┌─ DATA EXTRACTS

/-- READ_CONFIG returns the configuration block, READ_TABLE the bytes of the installed table from the offset
on, or RANGE, and neither changes anything; RecordsReadBack says where each field stands (R179, R182,
R188). -/
def Obligations.ConfigAndTablesRead : Prop :=
  ∀ (r : Req) (s : State), Answerable r s →
    (r.body = [] → exec (.readConfig r) s = .next (answered r .done (bytesOfConfig s.config) s))
    ∧ ∀ kind index hi lo len : Byte, r.body = [kind, index, hi, lo, len] →
      let offset := hi.toNat * 256 + lo.toNat
      (2 < kind.toNat ∨ (kind = 0 ∧ 2 ≤ index.toNat) ∨ (kind = 1 ∧ 16 ≤ index.toNat)
          ∨ (kind = 2 ∧ 32 ≤ index.toNat) ∨ 96 < len.toNat →
        exec (.readTable r) s = .next (answered r .range [] s))
      ∧ (len.toNat ≤ 96 →
        (∀ i : Fin 2, kind = 0 → index.toNat = i.val →
          exec (.readTable r) s = .next (if (bytesOfTuning s.tuning[i]).length ≤ offset then
              answered r .range [] s
            else answered r .done (((bytesOfTuning s.tuning[i]).drop offset).take len.toNat) s))
        ∧ (∀ i : Fin 16, kind = 1 → index.toNat = i.val →
          exec (.readTable r) s = .next (if (bytesOfMap s.maps[i]).length ≤ offset then
              answered r .range [] s
            else answered r .done (((bytesOfMap s.maps[i]).drop offset).take len.toNat) s))
        ∧ (∀ i : Fin 32, kind = 2 → index.toNat = i.val →
          exec (.readTable r) s = .next (if (bytesOfScene s.scenes[i]).length ≤ offset then
              answered r .range [] s
            else answered r .done (((bytesOfScene s.scenes[i]).drop offset).take len.toNat) s)))

/-- READ_STATE returns 87 bytes: link state and held count, nine bytes a lead, eight a voice, and changes
nothing; absent values are 0, the note of a SILENT lead with them, and bits without a name are 0 (R110, R183,
R189, R190). Fields are told for states whose fields fit their bytes. -/
def Obligations.StateRead : Prop :=
  ∀ (r : Req) (s : State), Answerable r s → r.body = [] →
    ∃ b, exec (.readState r) s = .next (answered r .done b s) ∧ b.length = 87
      ∧ byteAt b 0 = (match s.ltu.link with
        | .seeking => 0 | .relocking => 1 | .locked => 2 | .holdover => 3)
      ∧ num4 (byteAt b 1) (byteAt b 2) (byteAt b 3) (byteAt b 4) = s.ltu.count
      ∧ (∀ L,
        let j := match L with | Lead.a => 5 | Lead.b => 14
        let c := s.lead L
        (byteAt b j).toNat % 4 = (match c.note with
          | .silent => 0 | .voiced _ => 1 | .trailing _ => 2)
        ∧ (byteAt b j).getLsbD 2 = c.held ∧ (byteAt b j).getLsbD 3 = c.silenced
        ∧ (byteAt b j).getLsbD 4 = c.scene.isSome ∧ (byteAt b j).getLsbD 5 = c.transition.isSome
        ∧ (byteAt b j).toNat < 64
        ∧ (c.note = .silent → byteAt b (j + 1) = 0)
        ∧ (∀ n, c.note = .voiced n ∨ c.note = .trailing n → n ≤ 127 → (byteAt b (j + 1)).toNat = n)
        ∧ (c.estimate ≤ 10240 → num2 (byteAt b (j + 2)) (byteAt b (j + 3)) = c.estimate)
        ∧ (c.confidence ≤ 255 → (byteAt b (j + 4)).toNat = c.confidence)
        ∧ (c.scene = none → byteAt b (j + 5) = 0)
        ∧ (∀ n, c.scene = some n → (byteAt b (j + 5)).toNat = n.val)
        ∧ (byteAt b (j + 6)).toNat = c.map.val ∧ (byteAt b (j + 7)).toNat = c.key.val
        ∧ (c.transition = none → byteAt b (j + 8) = 0)
        ∧ ∀ t, c.transition = some t → t.level ≤ 15 → (byteAt b (j + 8)).toNat = t.level)
      ∧ ∀ v : VoiceId,
        let j := 23 + 8 * v.val
        let x := s.voice v
        (byteAt b j).toNat % 8 = (match x.state with
          | .off => 0 | .idle => 1 | .rising => 2 | .sounding => 3 | .falling => 4 | .muted => 5)
        ∧ (byteAt b j).getLsbD 3 = false
        ∧ (byteAt b j).toNat / 16 = (match x.owner with
          | none => 0 | some .a => 1 | some .b => 2)
        ∧ byteAt b (j + 1) = (match x.part with | some p => BitVec.ofNat 8 p.slot.val | none => 255)
        ∧ (x.envelope ≤ 4096 → num2 (byteAt b (j + 2)) (byteAt b (j + 3)) = x.envelope)
        ∧ (4096 ≤ x.currentStep → x.currentStep ≤ 65536 →
          num2 (byteAt b (j + 4)) (byteAt b (j + 5)) + 4096 = x.currentStep)
        ∧ (0 ≤ x.distance → x.distance < 65536 * 16384 →
          (num2 (byteAt b (j + 6)) (byteAt b (j + 7)) : Int) = x.distance / 16384)

/-- READ_FAULTS returns 14 bytes, a byte a kind and the pointer's, READ_COUNTERS 24, six a counter; reading
changes nothing (R160, R165, R190). -/
def Obligations.FaultsAndCountersRead : Prop :=
  ∀ (r : Req) (s : State), Answerable r s → r.body = [] →
    (∃ b, exec (.readFaults r) s = .next (answered r .done b s) ∧ b.length = 14
      ∧ (∀ k : FaultKind,
        (byteAt b (faultCode k).val).toNat =
          (if (s.fault k).status then 1 else 0) + (if (s.fault k).detectMask then 2 else 0)
            + (if (s.fault k).reportMask then 4 else 0)
            + (if (s.fault k).severity = .mute then 8 else 0))
      ∧ (byteAt b 13).toNat = (match s.pointer with
        | some k => 128 + (faultCode k).val
        | none => 0))
    ∧ ∃ b, exec (.readCounters r) s = .next (answered r .done b s) ∧ b.length = 24
      ∧ ∀ i : Fin 4,
        let c := (countEvent .accepted s).counters[i]
        num4 (byteAt b (6 * i.val)) (byteAt b (6 * i.val + 1)) (byteAt b (6 * i.val + 2))
            (byteAt b (6 * i.val + 3)) = c.count
        ∧ (c.selector ≤ 14 → (byteAt b (6 * i.val + 4)).toNat = c.selector)
        ∧ (byteAt b (6 * i.val + 5)).toNat = (if c.inhibit then 1 else 0)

└─

▶ **YOUR ASSIGNMENT**
Copy only the entries from the first line to the line with "def Obligations.ConfigAndTablesRead : Prop", each exactly as it appears.

▶ **ANSWER TO THIS PROBLEM**
/-- READ_CONFIG returns the configuration block, READ_TABLE the bytes of the installed table from the offset
on, or RANGE, and neither changes anything; RecordsReadBack says where each field stands (R179, R182,
R188). -/
def Obligations.ConfigAndTablesRead : Prop :=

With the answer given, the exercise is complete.